Sunday, April 15, 2012

Jay's Movie of the Week #15: Brainstorm (1983)

As an accomplished movie watcher, I can sometimes get surprised realizing that I haven't actually seen a movie I know a great deal about. Brainstorm is one of those. A bit of a flop, its fortunes were darkened by the death of Natalie Wood during the production. I also knew it was made in two aspect ratios, one being Super Panavision for the effects scenes. When I realized that was all I knew, I decided to get a copy and check it out.

I'm glad I did.

The story itself involves a team of scientists (Christopher Walken, Louise Fletcher, Natalie Wood among them) creating a device that perfectly captures sensory input and translates it for the subject. You can taste what the person on the other end is eating, feel what they touch, see what they see. When the device also proves to not only be dangerous, but also record emotions and memories, they're dismayed when the government steps in to exploit the device's potential as a weapon. The thrills come in when one when Dr. Brace discovers that the project was funded with brainwashing and torture in mind, and in his further quest to see the recording of one doctor's experience with death. Did the tape record the answers of what happens after?
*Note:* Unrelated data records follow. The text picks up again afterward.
-- ==== Sys2Proof/Certificates/Slice0/Obligations.lean ====
section
/-! DEFINITION. The statements for the provers: what each row of the table does, what it leaves as it
stands, and what every step keeps. The rules are those of spec/; the docstring of a statement that
rests on a choice of the model names the log entry. -/

open Sys2Proof Sys2Proof.Machine

/-! ### The machine as a whole -/

/-- The command at the front of the queue is the one a step takes, with the queue's rest. The queue is
the model's own form of the events of 00_scope.md, "Time and order", and no rule speaks of it (the
model's choice, log 20). -/
def Obligations.StepTakesTheFrontCommand : Prop :=
  ∀ (c : Instr) (rest : List Instr) (s : State), s.pending = c :: rest →
    step s = exec c { s with pending := rest }

/-- No command changes the queue of commands that wait. That queue is the model's own form of the
events that reach the part from outside, and no rule speaks of it (the model's choice, log 20). -/
def Obligations.CommandsLeaveTheQueue : Prop :=
  ∀ (c : Instr) (s t : State), exec c s = .next t → t.pending = s.pending

/-- While RESET is held, every command but HARD_RESET and RESET_RELEASE leaves the part as it is;
PULSE_EDGE and SHELL_DETECT_CHANGE move their lines and nothing else. The model's choice for what R184
says of the held part (log 5). -/
def Obligations.HeldPartStandsStill : Prop :=
  ∀ (c : Instr) (s : State), s.resetHeld = true → c ≠ .hardReset → c ≠ .resetRelease →
    exec c s = .next { s with
      pins := match c with
        | .pulseEdge high => ⟨high, s.pins.shellDetect⟩
        | .shellDetectChange high => ⟨s.pins.lengthPulse, high⟩
        | _ => s.pins }

/-! ### Invariants of every step

A step is a command of the queue, or on an empty queue one of the part's own acts or a millisecond mark
(the model's choice, logs 1 and 2). -/

/-- Every step keeps every queue within its capacity. -/
def Obligations.StepKeepsQueuesWithinCapacity : Prop :=
  ∀ s t : State, s.QueuesFit → step s = .next t → t.QueuesFit

/-- Every step keeps every backlog between 0 and 15, keeps the reference state of exactly the enabled
channels, and keeps in the A-out queue exactly the frames of the QUEUED requests, each once. -/
def Obligations.StepKeepsReferencesConsistent : Prop :=
  (∀ s t : State, s.BacklogsInRange → step s = .next t → t.BacklogsInRange) ∧
  (∀ s t : State, s.ReferencesFollow → step s = .next t → t.ReferencesFollow) ∧
  (∀ s t : State, s.RequestsQueued → step s = .next t → t.RequestsQueued)

/-- Every step keeps at most one context OPEN, and the sequence numbers of the contexts distinct and
below the next-sequence counter until the counter is exhausted. -/
def Obligations.StepKeepsContextsDistinct : Prop :=
  (∀ s t : State, s.OneOpen → step s = .next t → t.OneOpen) ∧
  (∀ s t : State, s.SequencesOrdered → step s = .next t → t.SequencesOrdered)

/-- Every step keeps the mode MEASURING exactly while some context is OPEN or CLOSING, and an activation
pending only then; and keeps the drain timer present in PARKING alone, the park request set in PARKING
and PARKED and clear in UNCONFIGURED and STANDBY. -/
def Obligations.StepKeepsModeStateConsistent : Prop :=
  (∀ s t : State, s.ModeAgrees → step s = .next t → t.ModeAgrees) ∧
  (∀ s t : State, s.ParkAgrees → step s = .next t → t.ParkAgrees)

/-- Every step keeps every excursion list within 32 entries and in nondecreasing order of start position,
and keeps every wall map in shape with every cell's sum between count times minimum and count times
maximum, within plausibility. -/
def Obligations.StepKeepsShellRecordsSound : Prop :=
  (∀ s t : State, s.ListsOrdered → step s = .next t → t.ListsOrdered) ∧
  (∀ s t : State, s.MapsSound → step s = .next t → t.MapsSound)

/-- After every step no channel meets the conditions of R29: a request that is owed has been issued. -/
def Obligations.StepLeavesNoRequestOwed : Prop :=
  ∀ s t : State, s.NoneOwed → step s = .next t → t.NoneOwed

/-- The state after reset meets every invariant above. -/
def Obligations.ResetMeetsTheInvariants : Prop :=
  State.reset.QueuesFit ∧ State.reset.BacklogsInRange ∧ State.reset.OneOpen ∧
  State.reset.ModeAgrees ∧ State.reset.ParkAgrees ∧ State.reset.SequencesOrdered ∧
  State.reset.ListsOrdered ∧ State.reset.MapsSound ∧ State.reset.ReferencesFollow ∧
  State.reset.RequestsQueued ∧ State.reset.NoneOwed

/-! ### RESET -/

/-- HARD_RESET takes every block to its hard-reset state, from any state; the lines and the waiting
commands are the outside world's. RESET_RELEASE lets the part start from that state, with the pulse
level read from LENGTH PULSE and a departure of 0 ms begun when SHELL DETECT reads ACTIVE. That the
part is held apart until the release is the model's choice (log 5). -/
def Obligations.ResetClearsEveryBlockAndReadsTheLines : Prop :=
  (∀ s : State, ∃ t, exec .hardReset s = .next t ∧ t.resetHeld = true ∧ t.pending = s.pending ∧
     t.pins = s.pins ∧ t.ali = ⟨false, .none, []⟩ ∧ t.mli = ⟨false, .none, [], []⟩ ∧
     t.cmu = ⟨[], []⟩ ∧ t.counters.list = List.replicate 121 0 ∧
     (∀ c : Fin 8, t.etu[c] = ⟨.none, .none, 0, .none⟩ ∧
       t.rfs.channels[c] = ⟨.none, 0, .none, .none⟩) ∧
     t.rfs.tagCounter = 0 ∧ t.tru.lengthCounter = 0 ∧ t.tru.detectorLevel = .inactive ∧
     t.tru.debounce = .none ∧ (∀ i : Fin 4, t.scs.contexts[i] = .none) ∧ t.scs.nextSequence = 1 ∧
     t.scs.mode = .unconfigured ∧ t.scs.parkRequest = false ∧ t.scs.drainTimer = .none ∧
     t.rpb = .none ∧
     t.tbs = ⟨⟨Vector.replicate 8 .none, Vector.replicate 4 .none, Vector.replicate 4 .none, .none⟩,
       ⟨Vector.replicate 8 .none, Vector.replicate 4 .none, Vector.replicate 4 .none, .none⟩,
       false, 0, false, 0⟩ ∧
     t.ldu = ⟨[], Vector.replicate 8 .none, ⟨0, .none, .none⟩, .idle⟩ ∧
     (∀ f : Machine.Flag, t.flag f = ⟨false, 0, .none, false⟩) ∧ t.evu.urgent = [] ∧
     t.evu.routine = [] ∧ t.attn = false) ∧
  (∀ s : State, s.resetHeld = true → ∃ u, exec .hardReset s = .next u ∧
     exec .resetRelease s = .next { u with
       resetHeld := false
       tru.pulseLevel := s.pins.lengthPulse
       tru.debounce := if s.pins.shellDetect then .some 0 else .none })

/-! ### Frames and links -/

/-- A frame built by the envelope of R174 passes the check of R173 and is read back whole. -/
def Obligations.FrameCheckReadsBackEveryFrame : Prop :=
  ∀ (link : Link) (f : Frame), f.kind ∈ inboundKinds link → f.payload.length ≤ 8201 →
    (f.kind = 0x11 → 9 ≤ f.payload.length) → checkFrame link f.bytes = .passed f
I'd tell you more but I don't want to spoil things. Chances are if you weren't an adult when this made the cable-rounds in the mid-eighties you haven't seen it. Truly, though, this one is worth a watch. The story is a slow build, showing scientists actually doing that time-consuming task: science! (Along with the most realistic illustration of thinking through the process of hacking computers perhaps ever depicted in a movie.) You wind up engaged and invested in their progress, though you'll marvel at how quickly the get this rig down from an enormous, room-filling construct to something between headphones and horse blinders, then finally a glorified Bluetooth headset. (Wood's character whittles that thing down so fast she should be working for Apple.) When intrigue rolls in, you're hooked and ready to see what develops. Likewise, and perhaps it's the empathy Wood evokes, you're invested in watching Michael and Karen Brace work on their marriage. (Once you see the house you'll root for them sticking together...) It's not a forced storyline, and the awkward meetings of estranged spouses who work together is handled deftly. Even their boss, played by Cliff Robertson, is a dynamic, torn character... though he does rock some really awful riding boots.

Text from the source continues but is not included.